The Sunday Post

The Sunday Post – #5

God, it’s been so long! Hi there, fam. How are you doing? Hope you and your loved ones are healthy, safe and happy. Sunday post is hosted by Caffeinated Book Reviewer. It is a chance to share news of the week gone by as well as plans for the week to come. The rules are pretty porous so you can personalize this any way you wish.

Let’s start shall we?

BOOKISH RECAP


I don’t really have much to add in this section, honestly. The world is bonkers right now so I have desperately and firmly taken solace in my comfort reads. I have done nothing but reread my old favs and a 100% of those books were romance. Here’s some of them:


LIFE RECAP


I know I was gone for a long while so here’s an update to all I have been up o. I took a break from both my blog and social media due to work and writing commitments. Last year in December – my God, it feels like a different world! – I signed up for a PNR Short Story Anthology with some of my awesome online friends. However, between my day job, home, blogging and social media and general life, I couldn’t find the time to do justice to it. Not only was I getting stressed, my writing was suffering too, and that I realized just wasn’t okay. Since I cannot afford to give up my job, everything else in life had to take a backseat.

It was kind of an abrupt thing to do at that time but luckily, it paid off. The story is sent, it’s been edited and proofread and has been accepted. I’ll be putting up the preorder links as soon as I can and God, it makes me so happy to be able to say that.

The world is bonkers out there right now and we all need something to cling to, especially in a situation like this where it feels like even tomorrow or the day after are in question. We put off so much on the next day, don’t we? Dreams, hopes, desires, what ifs.
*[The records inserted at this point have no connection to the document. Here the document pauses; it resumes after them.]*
-- ==== Sys2Proof/WellFormed.lean ====
section
/-! DEFINITION. Which operand values a command can arrive with: the fixed lengths of messages, the sizes and ranges of bus accesses.
A meaning does not rest on these checks: it answers on every operand. -/

namespace Sys2Proof

/-- Bus accesses come in these sizes (R9, R60). -/
def sizeOk (n : Nat) : Bool := n == 1 || n == 2 || n == 4 || n == 8

/-- A segment (Tables 6.3 and 6.4): 28 header bytes after the first 20, at most 16,384 bytes of payload, a 16-byte tag. -/
def segmentOk (g : Segment) : Bool := g.tail.length == 28 && decide (g.payload.length ≤ 16384) && g.tag.length == 16

/-- A frame (Table 10.2): 4 rows of 4,096 bytes. -/
def frameOk (f : Frame) : Bool :=
  f.njo.length == 8 && f.time.length == 16 && f.rcc.length == 8 && f.pjo.length == 8 && f.data.length == 16312

/-- A fragment of a SEAL body (Table 11.6). -/
def sealOk (m : SealMsg) : Bool := decide (m.frag < m.nfrag) && m.body.length == m.flen.toNat

/-- A service message (Table 10.11). -/
def serviceOk (m : ServiceMsg) : Bool := decide (m.frag < m.nfrag) && m.data.length == m.dlen.toNat

/-- A load record (Table 11.9): 240 bytes from +0x10 on at most. -/
def loadOk (r : LoadRecord) : Bool := decide (r.key.length ≤ 97) && decide (r.tag.length ≤ 16) && decide (r.nonce.length ≤ 12)

/-- A firmware part (R299). -/
def imageOk (h : ImageHeader) : Bool := h.digest.length == 48

/-- Beats that fail their residue check (R90): at most one report a beat. -/
def faultsOk (l : List BeatFault) : Bool := decide (l.map (fun x => x.beat)).Nodup

/-- An LRM frame (R331): at least the two MAC addresses, the type and the FCS of an Ethernet frame. -/
def lrmOk (m : LrmPacket) : Bool := decide (64 ≤ m.raw.length)

/-- Nanoseconds within a second. -/
def nsOk (n : BitVec 32) : Bool := decide (n.toNat < 1000000000)

/-- The command is one that can arrive. -/
def Instr.wf : Instr → Bool
  | .registerWrite off size d => decide (off < 2 ^ 26) && sizeOk size && decide (d.toNat < 2 ^ (8 * size))
  | .ringDoorbell _ _ w _ => sizeOk w.size
  | .queueDoorbell _ _ w _ => sizeOk w.size
  | .partialCombine _ _ _ faults => faultsOk faults
  | .blockDecode _ item _ faults => decide (item.kind ≤ 3) && faultsOk faults
  | .collEndReceive m _ => serviceOk m
  | .pubReserveReceive m _ => serviceOk m
  | .pubAnswerReceive m _ => serviceOk m
  | .pubCommitReceive m _ => serviceOk m
  | .pubAbortReceive m _ => serviceOk m
  | .pubCommitAckReceive m _ => serviceOk m
  | .deltaReleaseReceive m _ => serviceOk m
  | .deltaReleaseAckReceive m _ => serviceOk m
  | .segmentReceive _ g _ _ => segmentOk g
  | .ptpMessageReceive _ m => nsOk m.ns
  | .ptpRelay _ m _ => nsOk m.ns
  | .markReceive _ _ m _ => nsOk m.ns
  | .monitorSample _ v => v.loopErr.length == 4 && decide (v.corrected ≤ v.coded)
  | .frameReceive _ f bad => frameOk f && bad.all (fun b => decide (b.first ≤ b.last))
  | .initReceive _ m => sealOk m
  | .replyReceive _ m => sealOk m
  | .finishReceive _ m => sealOk m
  | .doneReceive _ m => sealOk m
  | .alertReceive _ m => sealOk m
  | .load _ _ r => loadOk r
  | .loadWrapped _ _ r _ => loadOk r
  | .clear _ _ r => loadOk r
  | .setKek _ _ r => loadOk r
  | .lrmReadResp _ m => lrmOk m.frame && faultsOk m.faults
  | .lrmWriteAck _ m => lrmOk m
  | .lrmDoorbell _ m => lrmOk m
  | .lrmCnp _ m => lrmOk m
  | .lrmNak _ m => lrmOk m
  | .skewCheck _ counts _ => counts.length == 32
  | .imageCheck _ h => imageOk h
  | .hostDownload v c => imageOk v && imageOk c
  | .flashWrite _ v c _ => imageOk v && imageOk c
  | .globalTblDataAccess _ => true
  | .descriptorFetch => true
  | .fetchFailed _ => true
  | .abortRecordWrite _ _ _ => true
  | .sqCtlWrite _ _ _ => true
  | .sqAbort _ => true
  | .cqCtlWrite _ _ _ => true
  | .nop _ => true
  | .put _ => true
  | .get _ => true
  | .putReduce _ => true
  | .atomic _ => true
  | .signal _ => true
  | .fence _ => true
  | .fenceRelease _ => true
  | .deltaPut _ => true
  | .allReduce _ => true
  | .reduceScatter _ => true
  | .allGather _ => true
  | .broadcast _ => true
  | .tablePublishCodec _ => true
  | .tablePublishCatalogue _ => true
  | .tablePublishPage _ => true
  | .completionRecordWrite _ _ _ => true
  | .coalescingTimer _ => true
  | .fadd64 => true
  | .cas64 => true
  | .swap64 => true
  | .fmin64 => true
  | .fmax64 => true
  | .signalTakeEffect => true
  | .courierGo _ => true
  | .courierArm _ _ => true
  | .courierAbort _ _ _ => true
  | .courierTransferEnd _ _ => true
  | .courierMemoryError _ _ _ => true
  | .tourCtlWrite _ _ _ => true
  | .tourProvIdxWrite _ _ _ => true
  | .tourTsDataAccess _ => true
  | .collectiveAdmit _ => true
  | .collectiveStart _ => true
  | .collectiveComplete _ => true
  | .raceCopy _ _ _ => true
  | .segmentCut _ _ => true
  | .codecSlotDataAccess _ => true
  | .codecStage _ _ => true
  | .stagingComplete _ _ _ => true
  | .codecBuild _ _ => true
  | .codecBuildDone => true
  | .codecInstall _ => true
  | .codecActivate _ => true
  | .reserveDiscard _ => true
  | .streamOpen _ => true
  | .streamClose _ => true
  | .streamAbort _ => true
  | .accedeReceive _ _ => true
  | .acceptReceive _ _ => true
  | .refuseReceive _ _ => true
  | .deaccedeReceive _ _ => true
  | .deaccedeAckReceive _ _ => true
  | .accessionTimeout _ => true
  | .accedeHoldExpiry _ _ _ _ => true
  | .idleClose _ => true
  | .drainComplete _ => true
  | .receiptTimer _ => true
  | .receiptReceive _ _ => true
  | .retransmissionTimeout _ => true
  | .stackFailure _ => true
  | .annexRelocate _ => true
  | .resilverComplete _ => true
  | .quarterContextEnd _ => true
  | .bufferReturn _ _ => true
  | .poolEnable _ _ _ => true
  | .servoSample _ _ => true
  | .sourceLost _ => true
  | .ptpSyncSend _ => true
  | .timeAdjStep _ => true
  | .timeAdjSlew _ => true
  | .timeAdjSet _ => true
  | .steerWrite _ => true
  | .domainEnable _ _ _ => true
  | .timeNowRead => true
  | .ppsOutPulse => true
  | .todOutSend => true
  | .ppsInEdge => true
  | .todInMessage _ => true
  | .todInTimeout => true
  | .leapEvent => true
  | .echoReceive _ _ _ => true
  | .anchorVisit _ => true
  | .itineraryNop _ => true
  | .retune _ => true
  | .windowOpen _ => true
  | .windowClose _ => true
  | .park _ => true
  | .wake _ => true
  | .phaseStart _ => true
  | .heaterFf _ => true
  | .heaterPulseEnd _ _ => true
  | .guardEnd _ => true
  | .fineLock _ _ => true
  | .receiverRelock _ _ => true
  | .coldAcquisition _ => true
  | .parkCancelReceive _ _ => true
  | .wakeRequest _ => true
  | .wakeSlot _ => true
  | .wakeCheckExpiry _ => true
  | .returnReceive _ _ => true
  | .returnAckReceive _ _ => true
  | .carrierRejoin _ => true
  | .relockAttempt _ _ => true
  | .announceReceive _ _ => true
  | .cancelReceive _ _ => true
  | .commitPoint _ => true
  | .pageActivate => true
  | .catalogueActivate => true
  | .itinCancel => true
  | .catCancel => true
  | .cepHoldEnd => true
  | .itinPageDataRead => true
  | .catDataRead => true
  | .connectorChange _ _ => true
  | .connectorSettle _ => true
  | .fibreLos _ _ => true
  | .picTempDeviation _ _ => true
  | .pathReportReceive _ _ => true
  | .pathClear _ => true
  | .pathClearAll => true
  | .carrierCfgWrite _ _ _ => true
  | .receiverLockLoss _ => true
  | .frameTransmit _ _ => true
  | .carrierOutReceive _ _ => true
  | .pmSecond _ => true
  | .sealReassemblyTimeout _ _ => true
  | .sealRetry _ => true
  | .commitSvn => true
  | .opkeyProgram => true
  | .credInstall _ _ => true
  | .attest => true
  | .sealPeer _ => true
  | .dbgChallenge => true
  | .dbgUnlock _ => true
  | .dbgLock => true
  | .rehash => true
  | .rma _ => true
  | .selftest _ => true
  | .vtTenWrite _ _ _ => true
  | .tamperSensorTrip _ _ => true
  | .trngRecovery => true
  | .powerGate _ => true
  | .powerUngate _ => true
  | .gateDeferEnd => true
  | .clusterPowerLoss _ => true
  | .lrmRetryTimeout _ => true
  | .portStateChange _ _ => true
  | .rateIncrease _ => true
  | .schedulingSelection _ => true
  | .queueSample => true
  | .fabQsDataRead => true
  | .flitInject _ _ => true
  | .flitArrive _ _ _ _ => true
  | .powerOn => true
  | .powerRailFault _ _ => true
  | .resetNAssert _ => true
  | .resetRelease _ _ => true
  | .cfgSenseConversion _ => true
  | .bootSelftestDone _ _ => true
  | .bootInitDone _ _ _ => true
  | .pcieConfigReady => true
  | .downloadTimeout => true
  | .powerTargetWrite _ => true
  | .powerMoveDone => true
  | .throttle _ _ => true
  | .junction125c _ => true
  | .pllLockLoss _ => true
  | .tourEngineReset _ => true
  | .codecStagingReset _ => true
  | .cipherClusterReset _ => true
  | .kwaveEngineReset _ => true
  | .fabricPortReset _ => true
  | .courierChannelReset _ => true
  | .blockResetDone => true
  | .version => true
  | .calRead _ => true
  | .logRead _ => true
  | .mailboxComplete => true
  | .heartbeat => true
  | .alarmWindowClose _ => true
  | .peerSuspect _ => true
  | .peerLeaseExpiry _ => true
  | .vouch _ _ => true
  | .condemn _ => true
  | .noteReceive _ _ => true
  | .marginSample _ _ _ => true
  | .trendFit _ _ _ => true
  | .healthMdataRead => true
  | .transmitterLockLoss _ => true
  | .wingFault _ => true
  | .eicFault _ => true
  | .curatorFirmwareStop => true
  | .holdoverTrustLoss _ => true
  | .ppsInMissing => true
  | .referenceLost _ _ => true
  | .throttleRelease => true
  | .pcieReadCompletion _ data => faultsOk data.faults
  | .bpmPoolStatRead _ => true
  | .pinnedChunkWaitExpiry _ => true

end Sys2Proof
end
So much of what we want is left on someday and so during this awful world pandemic, when that someday is threatened, it can built up a lot of anxiety and despair. I’m trying, like a countless million others, not to let it get to me. I’m trying not to let it affect my craft, my job and my mood. I’m trying to stay healthy but yes, I am scared. Every body is. But I, we can’t let this fear overpower us.

My grandmother, the bravest and wisest woman I’ve ever known, used to say to me as a child that the true worth of a dream is realized not when you accomplish it but when you feel that you can’t. That’s the moment you’ll know if you can or cannot let this wish go. And in these trying times, when all of us worried about ourselves and our loved ones, being able to write and finish a story has given me more mental peace than anything ever. It has helped me cope with my fears. It has helped me face each new day surrounded by what feels like constant bad news. It has led me to believe that no matter how helpless I feel, I am capable of something, no matter how small a feat it may be.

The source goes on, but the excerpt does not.